Biogen Rebuffed by Supreme Court in Bid for Royalties on Rebif

The Supreme Court declined to consider a bid by Biogen Inc. to revive a case in which it was seeking billions of dollars in royalties from the sale of Merck KGaA’s Rebif multiple sclerosis drug.

Biogen said it invented a way to genetically engineer and administer a protein known as beta-interferon, which slows the physical deterioration caused by multiple sclerosis. The company, which makes the MS drug Avonex, claimed it lost billions of dollars when Merck’s EMD Serono Inc. and then-partner Pfizer Inc. entered the market with their competing medication Rebif.

A jury in New Jersey invalidated Biogen’s patent, but a judge overturned that verdict and granted a new trial. The U.S. Court of Appeals for the Federal Circuit, the nation’s top patent court, ordered the original verdict reinstated, saying the patent wasn’t a new idea. 

Biogen argued the Federal Circuit erred in ruling that the treatment using a genetically engineered version of the protein was little different from what had been done with the human protein. Earlier research promoted the use of the natural protein as an MS treatment, “but such treatments were unworkable because the naturally occurring protein could not be harvested in sufficient quantities,” Biogen argued.

“If not corrected, the decision will have severe adverse consequences for biomedical research and development,” said Biogen, adding that more than 140 genetically engineered proteins are approved for use in therapeutics, and that analysts estimate the annual global market is over $90 billion.

Merck’s EMD Serono said others had obtained patents on the way to replicate the protein by combining genetic sequences, and that there was nothing novel to Biogen’s treatment idea, since the native protein had been used “to treat the same diseases in the same way.”

MS, for which no cure exists, affects almost 1 million people in the U.S., according to the National Multiple Sclerosis Society.

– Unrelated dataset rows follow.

-- ==== Sys2Proof/Machine/Coordinator.lean ====
section
/-! DEFINITION. The Shaft Coordinator (44_coordinator.md): the control cycle, the message advance, and the commands
CYCLE, ADVANCE and PULSE. Each loop over the bits is one pass over the three lists of constants, registers and
inputs, since no bit's update reads another's registers (R181, 10_state.md R28). -/

namespace Sys2Proof.Machine

/-- One result a bit, from its constants, its registers and its own input. -/
def forEachBit {α β : Type} (f : BitConfig → BitRegs → α → β) (cs : List BitConfig) (rs : List BitRegs)
    (xs : List α) : List β :=
  List.zipWith (fun p x => f p.1 p.2 x) (cs.zip rs) xs

/-- The row `MSG_NEXT` of the message ROM, one byte a bit, in increasing column (20_memory.md R61). -/
def nextRow (s : State) : List Byte :=
  (List.range s.cfg.n).map fun c => memRead s.cfg .msg (s.msgNext.toNat * s.cfg.n + c)

/-- `advance()` but for the row it returns, which is MSG_NEXT before it (R187). -/
def advance (s : State) : State :=
  { s with
    bits := forEachBit (setTargetBit s.cfg) s.cfg.bits s.bits (nextRow s)
    msgNext := BitVec.ofNat 16 ((s.msgNext.toNat + 1) % s.cfg.m) }

/-- Step 1 of a cycle: every bit's new registers and need (R181). -/
def cycleUpdates (s : State) : List (BitRegs × Bool) :=
  forEachBit processBit s.cfg.bits s.bits s.samples

/-- `need[0..N-1]` of the cycle that starts in this state. -/
def cycleNeeds (s : State) : List Bool := (cycleUpdates s).map (·.2)

/-- `all_idle`: no bit needs a step (R185). -/
def allIdle (needs : List Bool) : Bool := needs.all (!·)

/-- Steps 1 to 3 of a cycle: the samples are read and every bit updated, the clutches written together, one pulse
emitted (R181 to R184). -/
def cyclePulse (s : State) : State :=
  let updated : State := { s with bits := (cycleUpdates s).map (·.1) }
  (updated.consumeSamples.setClutches (cycleNeeds s)).emitPulse

/-- STATUS.IDLE, and on an all-idle cycle the settle delay and the advance (R185, R186). -/
def cycleSettle (idle : Bool) (s : State) : State :=
  let s' : State := { s with status := statusWithIdle s.status idle }
  if idle then advance (s'.wait s.cfg.settleDelay) else s'

/-- A control cycle but for the host's response (R186). -/
def cycleBody (s : State) : State :=
  cycleSettle (allIdle (cycleNeeds s)) (cyclePulse s)

/-- A CYCLE that the sequencer issues: it does not write RSP (R186, 10_state.md R33). -/
def sequencerCycle (s : State) : State := cycleBody s

/-- CYCLE issued by the host (R186). -/
def execCycle (s : State) : Host.Outcome State Fault Refusal :=
  .next ((cycleBody s).respond (State.packBits (cycleNeeds s)))

/-- ADVANCE (R188). -/
def execAdvance (s : State) : Host.Outcome State Fault Refusal :=
  .next ((advance s).respond (s.msgNext.setWidth 32))

/-- PULSE (R189). -/
def execPulse (s : State) : Host.Outcome State Fault Refusal :=
  .next (s.emitPulse.respond (State.packBits s.clutchLevels))

end Sys2Proof.Machine
end

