-- ==== Sys2Proof/Laws/Arith.lean ====
section
/-! SUPPORT. The position engine: every result is exact for a modulus that fits the register (41_position_arith.md
R127). -/

namespace Sys2Proof.Machine

/-- A remainder below a modulus of at most `2^16` fits the register. -/
theorem posMod_val {x T : Nat} (h1 : 1 ≤ T) (h2 : T ≤ 2 ^ 16) : (posMod x T).val = x % T := by
  have : x % T < T := Nat.mod_lt _ h1
  simp only [posMod, StepPos.val, BitVec.toNat_ofNat]
  exact Nat.mod_eq_of_lt (by omega)

theorem posMod_lt {x T : Nat} (h1 : 1 ≤ T) (h2 : T ≤ 2 ^ 16) : (posMod x T).val < T := by
  rw [posMod_val h1 h2]; exact Nat.mod_lt _ h1

theorem posEq_iff (p q : StepPos) : posEq p q = true ↔ p.val = q.val := by
  cases p; cases q
  simp [posEq, StepPos.val, BitVec.toNat_inj]

theorem posInc_val {p : StepPos} {T : Nat} (h1 : 1 ≤ T) (h2 : T ≤ 2 ^ 16) : (posInc p T).val = (p.val + 1) % T :=
  posMod_val h1 h2

theorem stepPos_ext {p q : StepPos} (h : p.val = q.val) : p = q := by
  cases p; cases q
  simp only [StepPos.val, BitVec.toNat_inj] at h
  simp [h]

/-- The constraints of a legal bit on its modulus and HomeOffset. -/
theorem legal_total {sw : Nat} {b : BitConfig} (h : b.Legal sw) :
    55 ≤ b.total ∧ b.total ≤ 2 ^ 16 ∧ b.hoff.steps < b.total := by
  obtain ⟨h1, h2, h3, -⟩ := h
  refine ⟨?_, h2, h3⟩
  simp only [BitConfig.total, nsym]; omega

theorem homeOffsetPos_val {sw : Nat} {b : BitConfig} (h : b.Legal sw) : (homeOffsetPos b).val = b.hoff.steps := by
  have := legal_total h
  simp only [homeOffsetPos, StepPos.val, BitVec.toNat_ofNat]
  exact Nat.mod_eq_of_lt (by omega)

theorem targetFor_val {sw : Nat} {b : BitConfig} (h : b.Legal sw) (k : Nat) :
    (targetFor b k).val = (b.hoff.steps + b.spf.steps * k) % b.total := by
  have := legal_total h
  exact posMod_val (by omega) this.2.1

theorem targetFor_lt {sw : Nat} {b : BitConfig} (h : b.Legal sw) (k : Nat) : (targetFor b k).val < b.total := by
  have := legal_total h
  exact posMod_lt (by omega) this.2.1

end Sys2Proof.Machine
end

The disorder causes the immune system to attack myelin, a fatty substance that coats and protects nerve fibers.

Had Biogen invented a new method for making or using beta interferon, it may have been entitled to a patent, Serono said.

“Here, the product is old and the method is old, and so the jury was entitled to find that there was nothing ‘new’ about Biogen’s claims,” Serono said.

The case is Biogen MA v. EMD Serono, 20-1604.